Collected data
------------------------------------------------------------------------
/-! ## Function-level reset (R466) -/

/-- Kill every grid of a front end without a record. -/
def State.killTenant (s : State) (fe : Nat) : State :=
  let gs := (List.range s.grids.length).filter fun g => (s.grid g).fe == fe && !(s.grid g).retired
  let s := gs.foldl (fun s g => (s.forTeams g State.killForGood).modGrid g fun gr =>
    { gr with retired := true, failed := true, noMore := true }) s
  { s with subs := s.subs.map fun k => if k.fe = fe then { k with finished := true } else k }

/-- STATE after a reset during a migration (R466). -/
def MigState.afterReset : MigState → MigState
  | .idle => .idle
  | .resumed => .resumed
  | _ => .aborted

/-- FUNCTION_LEVEL_RESET (R466): the grids die, EN, the indices and FESTAT become zero, and what R464 reserves to the
physical function stays. -/
def execFunctionLevelReset (fe : Nat) (s : State) : Result :=
  .next ((s.killTenant fe).modFe fe fun f => { f with
    ringEn := false, ringWr := 0, ringRd := 0, recWr := 0, recRd := 0, sized := false
    stopped := false, halted := false, shrinking := false, removed := [], cut := false, recRefused := false, pending := []
    sentRecords := [], binaries := [], resuming := false, migState := f.migState.afterReset })

/-! ## Host accesses to HBM (R460, R467, R469) -/

/-- The front end of a host access: none, so that its colours are all (R253). -/
def noFe : Nat := 16

/-- A completion with Unsupported Request, or with data (R460). -/
def State.unsupportedRequest (s : State) : State := { s with reply := [], unsupported := true }
def State.replies (s : State) (bs : List Byte) : State := { s with reply := bs, unsupported := false }

/-- HOST_BAR2_ACCESS (R469): through the shared cache; beyond 640 GB it is refused. A write with Relaxed Ordering and one
without are performed alike in one step. -/
def execHostBar2Access (offset size : Nat) (write : Option Word64) (_relaxed : Bool) (s : State) : Result :=
  .next (if Config.hbmBytes < offset + size then s.unsupportedRequest
    else
      match write with
      | some w => (s.writeMem none noFe offset (bytesOf size w.toNat) noClock).replies []
      | none =>
        let (bs, s) := s.readMem noFe offset size
        s.replies bs)

/-- The bytes that a line has in memory: those behind a dirty cached line, or its own. -/
def State.rawLine (s : State) (line : Nat) : List Byte :=
  match (nth s.llc (homeDie (128 * line))).find? fun k => k.line == line with
  | some k => k.old.getD (Sparse.getList s.mem (128 * line) 128)
  | none => Sparse.getList s.mem (128 * line) 128

/-- Write HBM bytes of one line and drop its cached copy. -/
def State.rawWriteLine (s : State) (a : Nat) (bs : List Byte) : State :=
  let line := a / 128
  let new := patch (s.rawLine line) (a % 128) bs
  { s.setStamp a bs.length noClock with
    mem := Sparse.setList s.mem (128 * line) new
    llc := upd s.llc (homeDie a) fun l => l.filter fun k => k.line != line }

/-- Write HBM bytes line by line. -/
def State.rawWrite (s : State) (a : Nat) (bs : List Byte) : State :=
  (linesAt a bs.length).foldl (fun s l =>
    let lo := max a (128 * l)
    s.rawWriteLine lo ((bs.drop (lo - a)).take (128 * l + 128 - lo))) s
------------------------------------------------------------------------
▶ **How to complete this task**
Please report every line in the entries above that holds the string "unsupportedRequest".

▶ **Written solution**
def State.unsupportedRequest (s : State) : State := { s with reply := [], unsupported := true }
  .next (if Config.hbmBytes < offset + size then s.unsupportedRequest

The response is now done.